-- ==== Sys2Proof/Syntax.lean ====
section
/-!
DEFINITION. The commands of the MLF-9440: one constructor per row of the opcode table, with the operands of each event.

Every operand is what the sender of the command decides: the unit meant, the value written, the requester, the dtu of the
current tick at which an event falls, and what the world outside the device answers.
-/
namespace Sys2Proof

/-- A requester of a register or view access: an agent (R37) or the debugger (R516). -/
inductive Requester where
  | agent (code : BitVec 4)
  | debugger
deriving DecidableEq, Repr

/-- A consumer of memory data (R364, R370): a queue, a queue with its logical Facet, a Region network port, an agent, or the
memory test of a channel with the agent that started it. -/
inductive Consumer where
  | queue (q : Nat)
  | facet (q lg : Nat)
  | port (rg p : Nat)
  | agent (a : Nat)
  | test (ch a : Nat)
deriving DecidableEq, Repr

/-- What external memory returns to a protection engine: what was last written there, or how it differs (R331, R358, R366 to
R375): a corrected metadata error, poisoned data, a line whose tag does not match, a tree block whose tag does not match, a
poisoned tree block, both Culet copies failed. -/
inductive Fetch where
  | intact
  | corrected
  | poison
  | badTag
  | treeFail (level index : Nat)
  | treeUe (level index : Nat)
  | culet
deriving DecidableEq, Repr


/-- Where a packet enters or leaves the network (R300): a network port of a Region, a die's queue manager, or another unit of the die. -/
inductive NetPort where
  | port (rg p : Nat)
  | queues
  | unit (n : Nat)
deriving DecidableEq, Repr

/-- The flow a packet belongs to: source and destination, each with its die, and the virtual channel (R301, R304). -/
structure Flow where
  src   : Nat × NetPort
  dst   : Nat × NetPort
  chan  : Nat
deriving DecidableEq, Repr

/-- A packet at a die: of a flow that enters or leaves the network there (R300, R301). -/
structure Packet where
  die  : Fin 5
  flow : Flow
deriving DecidableEq, Repr

/-- A crossing flit: the DT at which its source groups were sampled, the words of its 32 groups, whether its CRC failed (R306, R307). -/
structure Flit where
  x      : BitVec 64
  words  : List (BitVec 32)
  failed : Bool
deriving DecidableEq, Repr

/-- The reset of a crossing FIFO: its request, or the acknowledgement by a side, the read side or the write side (R187). -/
inductive FifoReset where
  | request
  | acknowledged (read : Bool)
deriving DecidableEq, Repr

/-- A queue whose oldest descriptor is done, and whether that came in the tick in which its timeout elapsed (R12, R318). -/
structure Done where
  q    : Fin 8192
  late : Bool
deriving DecidableEq, Repr

/-- How a CXL request was answered: as unsupported, and whether in the tick in which its timeout elapsed (R12, R346). -/
structure CxlEnd where
  unsupported : Bool
  late        : Bool
deriving DecidableEq, Repr

/-- A Phase Link frame (R401); the unused bits are 0 and the CRC follows from the rest. -/
structure Frame where
  sync  : Nat
  seq   : Nat
  nd    : Nat
  ne    : Nat
  mst   : Bool
  aln   : Bool
  dt    : Nat
  eseq  : Nat
  edt   : Nat
  /-- The turn slot: domain, bits [63:40] of its phase word. -/
  turn  : Nat × Nat
  /-- Domain slots: domain, state, direction, phase bits [39:0]. -/
  doms  : List (Nat × Nat × Bool × Nat)
  events : List Nat
deriving DecidableEq, Repr

/-- Modes of a block-memory port that reads and writes at one edge (R184). -/
inductive WriteMode where
  | writeFirst | readFirst | noChange
deriving DecidableEq, Repr

/-- What a memory port is given at a clock edge (R180, R188): its enable, width in bits, word address, write enable, lanes written,
data, its mode, and whether the output register is used. -/
structure PortAccess where
  en    : Bool
  width : Nat
  addr  : Nat
  write : Bool
  mask  : Nat
  data  : Nat
  mode  : WriteMode
  oreg  : Bool
deriving DecidableEq, Repr

/-- What a MAC slice is given in one cycle (R189 to R192): pre-adder selection (0 U, 1 V, 2 U + V, 3 U − V, 4 V − U) and shift,
whether U comes by the operand chain, operands, addend source (0 zero, 1 ACC, 2 W, 3 CHI), the addend input, subtract, scl, rnd, sat,
and the reset input. -/
structure MacOp where
  sel   : Nat
  shr   : Bool
  chain : Bool
  u     : BitVec 24
  v     : BitVec 24
  k     : BitVec 24
  src   : Nat
  w     : BitVec 56
  neg   : Bool
  scl   : Nat
  rnd   : Bool
  sat   : Bool
  reset : Bool
deriving DecidableEq, Repr

/-- What happened to a memory of a Facet before a bundle issues (R211, R234): nothing; a parity error in the bundle; an uncorrectable
error in the word its first or its second move reads; a single-bit error there, which the read corrects. -/
inductive Upset where
  | none | program | dataA | dataB | single
deriving DecidableEq, Repr

/-- A Facet that issues a bundle, and what its memories turn out to hold (R211, R220). -/
structure ParIssue where
  p     : Fin 272
  upset : Upset := .none
deriving DecidableEq, Repr

/-- A segment as it is written to its target: decrypted and decompressed (R447, R448). -/
structure Segment where
  target : Nat
  die    : Nat
  index  : Nat
  addr   : Nat
  data   : List Byte
deriving DecidableEq, Repr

▸ DIRECTIONS FOR THIS TASK: Restate the records above word for word.

▸ REPLY:
-- ==== Sys2Proof/Syntax.lean ====
section
/-!
DEFINITION. The commands of the MLF-9440: one constructor per row of the opcode table, with the operands of each event.

Every operand is what the sender of the command decides: the unit meant, the value written, the requester, the dtu of the
current tick at which an event falls, and what the world outside the device answers.
-/
namespace Sys2Proof

/-- A requester of a register or view access: an agent (R37) or the debugger (R516). -/
inductive Requester where
  | agent (code : BitVec 4)
  | debugger
deriving DecidableEq, Repr

/-- A consumer of memory data (R364, R370): a queue, a queue with its logical Facet, a Region network port, an agent, or the
memory test of a channel with the agent that started it. -/
inductive Consumer where
  | queue (q : Nat)
  | facet (q lg : Nat)
  | port (rg p : Nat)
  | agent (a : Nat)
  | test (ch a : Nat)
deriving DecidableEq, Repr

/-- What external memory returns to a protection engine: what was last written there, or how it differs (R331, R358, R366 to
R375): a corrected metadata error, poisoned data, a line whose tag does not match, a tree block whose tag does not match, a
poisoned tree block, both Culet copies failed. -/
inductive Fetch where
  | intact
  | corrected
  | poison
  | badTag
  | treeFail (level index : Nat)
  | treeUe (level index : Nat)
  | culet
deriving DecidableEq, Repr


/-- Where a packet enters or leaves the network (R300): a network port of a Region, a die's queue manager, or another unit of the die. -/
inductive NetPort where
  | port (rg p : Nat)
  | queues
  | unit (n : Nat)
deriving DecidableEq, Repr

/-- The flow a packet belongs to: source and destination, each with its die, and the virtual channel (R301, R304). -/
structure Flow where
  src   : Nat × NetPort
  dst   : Nat × NetPort
  chan  : Nat
deriving DecidableEq, Repr

/-- A packet at a die: of a flow that enters or leaves the network there (R300, R301). -/
structure Packet where
  die  : Fin 5
  flow : Flow
deriving DecidableEq, Repr

/-- A crossing flit: the DT at which its source groups were sampled, the words of its 32 groups, whether its CRC failed (R306, R307). -/
structure Flit where
  x      : BitVec 64
  words  : List (BitVec 32)
  failed : Bool
deriving DecidableEq, Repr

/-- The reset of a crossing FIFO: its request, or the acknowledgement by a side, the read side or the write side (R187). -/
inductive FifoReset where
  | request
  | acknowledged (read : Bool)
deriving DecidableEq, Repr

/-- A queue whose oldest descriptor is done, and whether that came in the tick in which its timeout elapsed (R12, R318). -/
structure Done where
  q    : Fin 8192
  late : Bool
deriving DecidableEq, Repr

/-- How a CXL request was answered: as unsupported, and whether in the tick in which its timeout elapsed (R12, R346). -/
structure CxlEnd where
  unsupported : Bool
  late        : Bool
deriving DecidableEq, Repr

/-- A Phase Link frame (R401); the unused bits are 0 and the CRC follows from the rest. -/
structure Frame where
  sync  : Nat
  seq   : Nat
  nd    : Nat
  ne    : Nat
  mst   : Bool
  aln   : Bool
  dt    : Nat
  eseq  : Nat
  edt   : Nat
  /-- The turn slot: domain, bits [63:40] of its phase word. -/
  turn  : Nat × Nat
  /-- Domain slots: domain, state, direction, phase bits [39:0]. -/
  doms  : List (Nat × Nat × Bool × Nat)
  events : List Nat
deriving DecidableEq, Repr

/-- Modes of a block-memory port that reads and writes at one edge (R184). -/
inductive WriteMode where
  | writeFirst | readFirst | noChange
deriving DecidableEq, Repr

/-- What a memory port is given at a clock edge (R180, R188): its enable, width in bits, word address, write enable, lanes written,
data, its mode, and whether the output register is used. -/
structure PortAccess where
  en    : Bool
  width : Nat
  addr  : Nat
  write : Bool
  mask  : Nat
  data  : Nat
  mode  : WriteMode
  oreg  : Bool
deriving DecidableEq, Repr

/-- What a MAC slice is given in one cycle (R189 to R192): pre-adder selection (0 U, 1 V, 2 U + V, 3 U − V, 4 V − U) and shift,
whether U comes by the operand chain, operands, addend source (0 zero, 1 ACC, 2 W, 3 CHI), the addend input, subtract, scl, rnd, sat,
and the reset input. -/
structure MacOp where
  sel   : Nat
  shr   : Bool
  chain : Bool
  u     : BitVec 24
  v     : BitVec 24
  k     : BitVec 24
  src   : Nat
  w     : BitVec 56
  neg   : Bool
  scl   : Nat
  rnd   : Bool
  sat   : Bool
  reset : Bool
deriving DecidableEq, Repr

/-- What happened to a memory of a Facet before a bundle issues (R211, R234): nothing; a parity error in the bundle; an uncorrectable
error in the word its first or its second move reads; a single-bit error there, which the read corrects. -/
inductive Upset where
  | none | program | dataA | dataB | single
deriving DecidableEq, Repr

/-- A Facet that issues a bundle, and what its memories turn out to hold (R211, R220). -/
structure ParIssue where
  p     : Fin 272
  upset : Upset := .none
deriving DecidableEq, Repr

/-- A segment as it is written to its target: decrypted and decompressed (R447, R448). -/
structure Segment where
  target : Nat
  die    : Nat
  index  : Nat
  addr   : Nat
  data   : List Byte
deriving DecidableEq, Repr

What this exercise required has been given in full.